I have a Hive source table which contains:
select count(*) from dev_lkr_send.pz_send_param_ano;
--25283 lines
I am trying to get all of the table lines and put them into a dataframe using Spark2-Scala
. I did the following:
val dfMet = spark.sql(s"""SELECT
CD_ANOMALIE,
CD_FAMILLE,
libelle AS LIB_ANOMALIE,
to_date(substr(MAJ_DATE, 1, 19), 'YYYY-MM-DD HH24:MI:SS') AS DT_MAJ,
CLASSIFICATION,
NB_REJEUX,
case when indic_cd_erreur = 'O' then 1 else 0 end AS TOP_INDIC_CD_ERREUR,
case when invalidation_coordonnee = 'O' then 1 else 0 end AS TOP_COORDONNEE_INVALIDE,
case when typ_mvt = 'S' then 1 else 0 end AS TOP_SUPP,
case when typ_mvt = 'S' then to_date(substr(dt_capt, 1, 19), 'YYYY-MM-DD HH24:MI:SS') else null end AS DT_SUPP
FROM ${use_database}.pz_send_param_ano""")
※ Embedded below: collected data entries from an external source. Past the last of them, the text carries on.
-- ==== Sys2Proof/Certificates/Slice0/Obligations.lean ====
section
/-! DEFINITION. The statements about SYNTH-CORE, each from the numbered rules of spec/ its docstring names. -/

open Sys2Proof Sys2Proof.Machine

/-! ### Words the statements use -/

/-- Node i becomes m, and nothing else changes. -/
def Sys2Proof.Claims.putNode (s : State) (i : Nat) (m : Node) : State := { s with nodes := s.nodes.set i m }

/-- R291: `trig_armed` after TRIGGER_DETECT of level v. -/
def Sys2Proof.Claims.armedAfter (v : Int) (armed : Bool) : Bool :=
  if v < 8192 then true else if 24576 < v ∧ armed = true then false else armed

/-- R291: whether level v fires the trigger. -/
def Sys2Proof.Claims.fires (v : Int) (armed : Bool) : Bool := decide (24576 < v ∧ armed = true)

/-- R292: `gate_open` after GATE_DETECT of level v. -/
def Sys2Proof.Claims.gateAfter (v : Int) (gate : Bool) : Bool :=
  if 24576 < v then true else if v < 8192 then false else gate

/-- The operand port names node n, an ENV node with private fields e. -/
def Sys2Proof.Claims.OnEnv (s : State) (n : Node) (e : EnvSt) : Prop :=
  s.nodes[s.opr.node]? = some n ∧ n.body = .env e

/-- The trigger fires in this step of an ENV node (R291). -/
abbrev Sys2Proof.Claims.Triggered (n : Node) (e : EnvSt) : Prop :=
  Claims.fires (n.ins.getD 5 0).toInt e.trigArmed = true

/-- The gate as R292 leaves it in this step of an ENV node. -/
def Sys2Proof.Claims.gateNow (n : Node) (e : EnvSt) : Bool :=
  Claims.gateAfter (n.ins.getD 6 0).toInt e.gateOpen

/-- The state in which the operand node has output `out` and private fields e, and nothing else has changed. -/
def Sys2Proof.Claims.withEnv (s : State) (n : Node) (out : Word) (e : EnvSt) : State :=
  (Claims.putNode s s.opr.node { n with outs := n.outs.set 0 out, body := .env e })

/-- The private fields of an ENV node after the detectors, with the given state, counter and gate. -/
def Sys2Proof.Claims.fields (n : Node) (e : EnvSt) (st : EnvState) (counter : BitVec 16) (gate : Bool) : EnvSt :=
  { state := st, counter := counter,
    trigArmed := Claims.armedAfter (n.ins.getD 5 0).toInt e.trigArmed, gateOpen := gate }

/-- R230: the sum of two signed readings clamped to a width. -/
def Sys2Proof.Claims.clampTo (w : Nat) (v : Int) : Int :=
  if v < -(2 ^ (w - 1)) then -(2 ^ (w - 1)) else if 2 ^ (w - 1) - 1 < v then 2 ^ (w - 1) - 1 else v

/-- The signed reading of the low w bits of a result word. -/
def Sys2Proof.Claims.sres (w : Nat) (raw : BitVec 64) : Int := (raw.setWidth w).toInt

/-- The 24-bit exact value of R229, floor(a·b / 2^15) of two signed words. -/
def Sys2Proof.Claims.mul15 (a b : Word) : Int := a.toInt * b.toInt / 32768

/-- R187, R441: a configured port resolves to the node of its name and, among that kind's ports, to the port of its name;
a name that is no such port resolves to the null port. -/
def Sys2Proof.Claims.Port (c : Config) (ports : Kind → List String) (pn : PortName) (i : Nat) (ref : Option Nat) : Prop :=
  ∃ nc, c.nodes[i]? = some nc ∧ nc.name = pn.node ∧ ∀ k, ref = some k ↔ (ports (kcfgKind nc.kcfg))[k]? = some pn.port

/-- R441: the graph a configuration resolves to. -/
def Sys2Proof.Claims.Resolves (c : Config) (g : Graph) : Prop :=
  g.kinds = c.nodes.map (fun nc => kcfgKind nc.kcfg) ∧
  g.inits = c.nodes.map (fun nc => (inPorts (kcfgKind nc.kcfg)).map fun p => (nc.initIn.lookup p).getD 0) ∧
  List.Forall₂ (fun w r => Claims.Port c outPorts w.src r.src r.srcPort ∧ Claims.Port c inPorts w.dst r.dst r.dstPort)
    c.wires g.wires ∧
  Claims.Port c outPorts c.output g.outNode g.outPort

/-- R11, R295: ENV_RAMP_DIV: truncating division, or the other total function the configuration names (log 11). -/
def Sys2Proof.Claims.ramp (c : Config) (num : Int) (den : Nat) : Int :=
  match c.rampDiv with
  | .tdiv => num.tdiv den
  | .other k => Config.rampDivFn k num den

/-- n repeated steps of a function that answers a node. -/
def Sys2Proof.Claims.iter (f : Node → Option Node) : Nat → Node → Option Node
  | 0, n => some n
  | k + 1, n => (f n).bind (Sys2Proof.Claims.iter f k)

/-- R450: the state after k engine iterations, one after the other. -/
def Sys2Proof.Claims.iterations : Nat → State → Option State
  | 0, s => some s
  | k + 1, s =>
    match exec .engIterate s with
    | .next t => Sys2Proof.Claims.iterations k t
    | .fault _ => none
    | .refused _ => none

/-- R183: the characters are the digits of n in a base up to 16, most significant first. -/
def Sys2Proof.Claims.Digits (base : Nat) (cs : List Char) (n : Nat) : Prop :=
  cs ≠ [] ∧ ∃ ds : List Nat, ds.foldl (fun a d => base * a + d) 0 = n ∧
    List.Forall₂ (fun ch d => d < base ∧
      ("0123456789abcdef".toList[d]? = some ch ∨ "0123456789ABCDEF".toList[d]? = some ch)) cs ds

/-- R183: a word spells a number: decimal, negative decimal, or `0x` hexadecimal. -/
def Sys2Proof.Claims.Spells (w : String) (z : Int) : Prop :=
  (∃ n : Nat, Claims.Digits 10 w.toList n ∧ z = n) ∨
  (∃ (cs : List Char) (n : Nat), w.toList = '-' :: cs ∧ Claims.Digits 10 cs n ∧ z = -n) ∨
  (∃ (cs : List Char) (n : Nat), w.toList = '0' :: 'x' :: cs ∧ Claims.Digits 16 cs n ∧ z = n)

/-- R183: a word without spaces and marks that names node k: the name of the first node so named, or, where no node has
that name, `n` with the decimal digits of k (that a name wins is the model's choice, log 31). -/
def Sys2Proof.Claims.NodeWord (c : Config) (w : String) (k : BitVec 8) : Prop :=
  w.toList ≠ [] ∧ (∀ ch ∈ w.toList, ch ∉ [' ', ',', '(', ')', '=', ':']) ∧
  ((∃ nc, c.nodes[k.toNat]? = some nc ∧ nc.name = w ∧
      ∀ j, j < k.toNat → ∀ nc', c.nodes[j]? = some nc' → nc'.name ≠ w) ∨
    ((∀ nc ∈ c.nodes, nc.name ≠ w) ∧ ∃ cs, w.toList = 'n' :: cs ∧ Claims.Digits 10 cs k.toNat))

/-- A line assembles to words that decode, in order, to the commands given. -/
def Sys2Proof.Claims.Assembles (c : Config) (line : String) (is : List Instr) : Prop :=
  ∃ ws, assembleWords c line = some ws ∧ ws.map decodeCmd = is.map Except.ok

/-- R122, R130: an aligned 32-bit read of a register. -/
def Sys2Proof.Claims.Reads (s : State) (a : Access) (r : HostReg) : Prop :=
  a.write = false ∧ a.width = 32 ∧ ∃ off, a.addr = s.cfg.hostBase + off ∧
    (off, r) ∈ [(0x00, HostReg.sampleOut), (0x04, .beatIndex), (0x08, .execTime), (0x0C, .err), (0x10, .status)]

/-- R135: a window with a register's present value at its young end, entered where it differs from the youngest. -/
def Sys2Proof.Claims.seenAfter (w : List HostWord) (v : HostWord) : List HostWord :=
  if w.getLast? = some v then w else w ++ [v]

/-! ### Encoding -/

/-- R170 to R181: decoding the encoding of a well-formed instruction gives it back, with every operand. -/
def Obligations.DecodeOfEncodeIsTheInstruction : Prop :=
  ∀ i : Instr, i.wf = true → decode (encode i) = .ok i

/-- R170 to R181: an item that decodes is the encoding of a well-formed instruction: no two items mean the same and no
bit is read twice or dropped. -/
def Obligations.DecodedItemIsTheEncoding : Prop :=
  ∀ (it : Item) (i : Instr), decode it = .ok i → i.wf = true ∧ encode i = it

/-- Words written out in the spec's examples (R183, R186, R487, R494, R497) and of R181's map decode to what they stand for. -/
def Obligations.ExampleWordsDecode : Prop :=
  decodeTableWord 64 0x0100000000000064 = some (.setEnvAttackFor 0 100) ∧
  decodeTableWord 64 0x1000040000000001 = some (.setPattern 0 4 true) ∧
  decodeTableWord 64 0x2002000000000045 = some (.setOscFreq 2 69) ∧
  decodeTableWord 64 0x3000000000000007 = some (.loadWave 0 7) ∧
  decodeTableWord 32 0x13300000 = some (.fxMul .q1_15 .q1_15) ∧
  decodeTableWord 32 0x24100000 = some .fxConvQ88Q80 ∧
  decodeTableWord 8 0x31 = some .seqTick

/-- R175, R483, R484: applying a word with an unassigned opcode sets ERR bit 0 alone; applying a word with an assigned
opcode and a set bit under its mask (R174) sets ERR bit 1 alone; nothing else changes. -/
def Obligations.UndecodableCommandSetsOneBit : Prop :=
  ∀ (w : CmdWord) (s : State),
    ((w.extractLsb' 56 8).toNat ∉ [0x01, 0x02, 0x03, 0x04, 0x05, 0x10, 0x11, 0x20, 0x21, 0x30] →
      applyWord w s = { s with err := s.err ||| 1 }) ∧
    ((w.extractLsb' 56 8).toNat ∈ [0x01, 0x02, 0x03, 0x04, 0x05, 0x20, 0x21] → w &&& 0x0000FFFFFFFF0000 ≠ 0 →
      applyWord w s = { s with err := s.err ||| 2 }) ∧
    ((w.extractLsb' 56 8).toNat = 0x10 → w &&& 0x000000FFFFFFFFFE ≠ 0 →
      applyWord w s = { s with err := s.err ||| 2 }) ∧
    ((w.extractLsb' 56 8).toNat = 0x11 → w &&& 0x000000FFFFFF0000 ≠ 0 →
      applyWord w s = { s with err := s.err ||| 2 }) ∧
    ((w.extractLsb' 56 8).toNat = 0x30 → w &&& 0x0000FFFF00000000 ≠ 0 →
      applyWord w s = { s with err := s.err ||| 2 })

/-- Issuing any code the dispatch map of R181 does not assign is refused: the model's choice (log 32), since R181 says only
that such a code is never issued. R180: a descriptor with a reserved FOP, a reserved code, a nonzero bit in 19..0, FX.SADD
with FA ≠ FB, FX.CONV with FA = FB, FX.RECIP of a format other than codes 1, 2, 7, or FB ≠ 0 on FX.RAW or FX.RECIP is
refused when it is run; and so is the meaning of every term no descriptor spells. That one can be issued at all is the
model's (log 5). -/
def Obligations.ReservedCodesAreRefused : Prop :=
  (∀ (c : BitVec 8) (s : State),
    c.toNat ∉ [0x00, 0x01, 0x02, 0x03, 0x04, 0x10, 0x11, 0x20, 0x21, 0x30, 0x31, 0x40, 0x41, 0x50, 0x51, 0x60, 0x61] →
    runItem (.disp c) s = .refused .reservedDisp) ∧
  (∀ (i : Instr) (s : State), i.wf = false → exec i s = .refused .reservedNum) ∧
  ∀ (d : BitVec 32) (s : State),
    let fop := (d.extractLsb' 28 4).toNat
    let fa := (d.extractLsb' 24 4).toNat
    let fb := (d.extractLsb' 20 4).toNat
    (5 ≤ fop ∨ 8 ≤ fa ∨ 8 ≤ fb ∨ (d.extractLsb' 0 20).toNat ≠ 0 ∨ (fop = 3 ∧ fa ≠ fb) ∨ (fop = 2 ∧ fa = fb) ∨
      (fop = 4 ∧ fa ∉ [1, 2, 7]) ∨ ((fop = 0 ∨ fop = 4) ∧ fb ≠ 0)) →
    runItem (.num d) s = .refused .reservedNum

/-! ### The step -/

/-- R133, R170: when an item heads the agenda and the block runs, and the item decodes to i, the step is exec of i in
the state whose operand ports hold the item's operands and whose agenda has moved on, after which the host registers are
seen. When `nbits` bits of w placed at the fetch decode to i, the step is exec of i in the state whose operand ports
hold what the fetch presents. -/
def Obligations.StepRunsTheDecodedInstruction : Prop :=
  (∀ (s : State) (it : Item) (ops : Operands) (rest : List Event) (i : Instr),
    s.run = true → s.agenda = .issue it ops :: rest → decode it = .ok i →
    step s = publishOutcome (exec i { s with agenda := rest, opr := ops })) ∧
  (∀ (s : State) (nbits w : Nat) (i : Instr), decodeTableWord nbits w = some i →
    ∃ it, itemOfTable nbits w = some it ∧ decode it = .ok i ∧
      step (s.withFetchWord nbits w) =
        publishOutcome (exec i { s with run := true, opr := fetchOperands it s }))

/-- R450, R530: no step of any agent ends in a fault. -/
def Obligations.NoStepEndsInAFault : Prop :=
  ∀ (s : State) (f : Fault), step s ≠ .fault f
When I execute dfMet.count()
it returns: 46314
Any ideas about the source of the difference?
EDIT1:
Trying the same query from Hive returns the same value as in the dataframe (I was querying from Impala UI before).
Someone can explain the difference please? I am working on Hue4.